The current global food system is unfit for purpose, and factory farming, in particular, continues to grow despite its failure as a means of food production. As stated by the UN Environment Programme (UNEP), the way the current system “churns out food” drives climate change, biodiversity loss, and pollution, and leaves nearly 700 million people hungry.
For consumers, boycotting factory-farmed products as much as possible will help to reduce demand and decrease humanity’s collective reliance on intensive farming for cheap meat. Historically speaking, meat is a luxury item, and purchasing higher quality, sustainable, high-welfare, and nutritious animal products less often will help support small farms.
Meat-free Mondays or One Meal A Day are simple, structured ways to reduce meat consumption overall, with potentially significant results for health and the planet. Supporting sustainable agriculture in place of CAFOs could also include shopping for produce locally and supporting diversified farms that use regenerative agriculture.
Technology also provides some extremely efficient alternatives to factory farming and traditional agriculture. Recent breakthroughs in precision fermentation and other cutting-edge food tech mean that plant proteins and even cultured meat could be scalable in the near future.

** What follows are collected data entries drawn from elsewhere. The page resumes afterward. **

/-- The thirteen single-precision compares when no floating-point exception is due: SR[F], and the flags each kind of
compare raises (R606, R620-R632). -/
def Obligations.SingleCompares : Prop :=
  ∀ (s : State) (a b : RegNo),
    (Ready s (.lfSfeqS a b) → ∀ fl, fl = (flagIf (fpIsInf (s.fpS a) || fpIsInf (s.fpS b)) flagInf ||| flagIf (fpIsSnan (s.fpS a) || fpIsSnan (s.fpS b)) flagIvf) → NoFpTrap s fl →
      FpResult (.lfSfeqS a b) s [] fl (putBit s.sr 9 (fpEq (s.fpS a) (s.fpS b))) fun _ => True) ∧
    (Ready s (.lfSfneS a b) → ∀ fl, fl = (flagIf (fpIsInf (s.fpS a) || fpIsInf (s.fpS b)) flagInf ||| flagIf (fpIsSnan (s.fpS a) || fpIsSnan (s.fpS b)) flagIvf) → NoFpTrap s fl →
      FpResult (.lfSfneS a b) s [] fl (putBit s.sr 9 (!fpEq (s.fpS a) (s.fpS b))) fun _ => True) ∧
    (Ready s (.lfSfgtS a b) → ∀ fl, fl = (flagIf (fpIsInf (s.fpS a) || fpIsInf (s.fpS b)) flagInf ||| flagIf (fpIsNan (s.fpS a) || fpIsNan (s.fpS b)) flagIvf) → NoFpTrap s fl →
      FpResult (.lfSfgtS a b) s [] fl (putBit s.sr 9 (fpLt (s.fpS b) (s.fpS a))) fun _ => True) ∧
    (Ready s (.lfSfgeS a b) → ∀ fl, fl = (flagIf (fpIsInf (s.fpS a) || fpIsInf (s.fpS b)) flagInf ||| flagIf (fpIsNan (s.fpS a) || fpIsNan (s.fpS b)) flagIvf) → NoFpTrap s fl →
      FpResult (.lfSfgeS a b) s [] fl (putBit s.sr 9 (fpLe (s.fpS b) (s.fpS a))) fun _ => True) ∧
    (Ready s (.lfSfltS a b) → ∀ fl, fl = (flagIf (fpIsInf (s.fpS a) || fpIsInf (s.fpS b)) flagInf ||| flagIf (fpIsNan (s.fpS a) || fpIsNan (s.fpS b)) flagIvf) → NoFpTrap s fl →
      FpResult (.lfSfltS a b) s [] fl (putBit s.sr 9 (fpLt (s.fpS a) (s.fpS b))) fun _ => True) ∧
    (Ready s (.lfSfleS a b) → ∀ fl, fl = (flagIf (fpIsInf (s.fpS a) || fpIsInf (s.fpS b)) flagInf ||| flagIf (fpIsNan (s.fpS a) || fpIsNan (s.fpS b)) flagIvf) → NoFpTrap s fl →
      FpResult (.lfSfleS a b) s [] fl (putBit s.sr 9 (fpLe (s.fpS a) (s.fpS b))) fun _ => True) ∧
    (Ready s (.lfSfueqS a b) → ∀ fl, fl = (flagIf (fpIsInf (s.fpS a) || fpIsInf (s.fpS b)) flagInf) → NoFpTrap s fl →
      FpResult (.lfSfueqS a b) s [] fl (putBit s.sr 9 (fpIsNan (s.fpS a) || fpIsNan (s.fpS b) || (fpEq (s.fpS a) (s.fpS b)))) fun _ => True) ∧
    (Ready s (.lfSfuneS a b) → ∀ fl, fl = (flagIf (fpIsInf (s.fpS a) || fpIsInf (s.fpS b)) flagInf) → NoFpTrap s fl →
      FpResult (.lfSfuneS a b) s [] fl (putBit s.sr 9 (fpIsNan (s.fpS a) || fpIsNan (s.fpS b) || (!fpEq (s.fpS a) (s.fpS b)))) fun _ => True) ∧
    (Ready s (.lfSfugtS a b) → ∀ fl, fl = (flagIf (fpIsInf (s.fpS a) || fpIsInf (s.fpS b)) flagInf) → NoFpTrap s fl →
      FpResult (.lfSfugtS a b) s [] fl (putBit s.sr 9 (fpIsNan (s.fpS a) || fpIsNan (s.fpS b) || (fpLt (s.fpS b) (s.fpS a)))) fun _ => True) ∧
    (Ready s (.lfSfugeS a b) → ∀ fl, fl = (flagIf (fpIsInf (s.fpS a) || fpIsInf (s.fpS b)) flagInf) → NoFpTrap s fl →
      FpResult (.lfSfugeS a b) s [] fl (putBit s.sr 9 (fpIsNan (s.fpS a) || fpIsNan (s.fpS b) || (fpLe (s.fpS b) (s.fpS a)))) fun _ => True) ∧
    (Ready s (.lfSfultS a b) → ∀ fl, fl = (flagIf (fpIsInf (s.fpS a) || fpIsInf (s.fpS b)) flagInf) → NoFpTrap s fl →
      FpResult (.lfSfultS a b) s [] fl (putBit s.sr 9 (fpIsNan (s.fpS a) || fpIsNan (s.fpS b) || (fpLt (s.fpS a) (s.fpS b)))) fun _ => True) ∧
    (Ready s (.lfSfuleS a b) → ∀ fl, fl = (flagIf (fpIsInf (s.fpS a) || fpIsInf (s.fpS b)) flagInf) → NoFpTrap s fl →
      FpResult (.lfSfuleS a b) s [] fl (putBit s.sr 9 (fpIsNan (s.fpS a) || fpIsNan (s.fpS b) || (fpLe (s.fpS a) (s.fpS b)))) fun _ => True) ∧
    (Ready s (.lfSfunS a b) → ∀ fl, fl = (flagIf (fpIsInf (s.fpS a) || fpIsInf (s.fpS b)) flagInf) → NoFpTrap s fl →
      FpResult (.lfSfunS a b) s [] fl (putBit s.sr 9 (fpIsNan (s.fpS a) || fpIsNan (s.fpS b))) fun _ => True)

Meanwhile, hydroponics and vertical farming can reduce the quantity of land and water required to grow fresh produce, further streamlining the food system.
Correcting the issues of factory farming will likely require effective, comprehensive state intervention. Government subsidies overwhelmingly promote animal agriculture and reward output. Updating these schemes to incentivize sustainability would make a significant difference, as would punitive legislation around environmental damage and animal cruelty.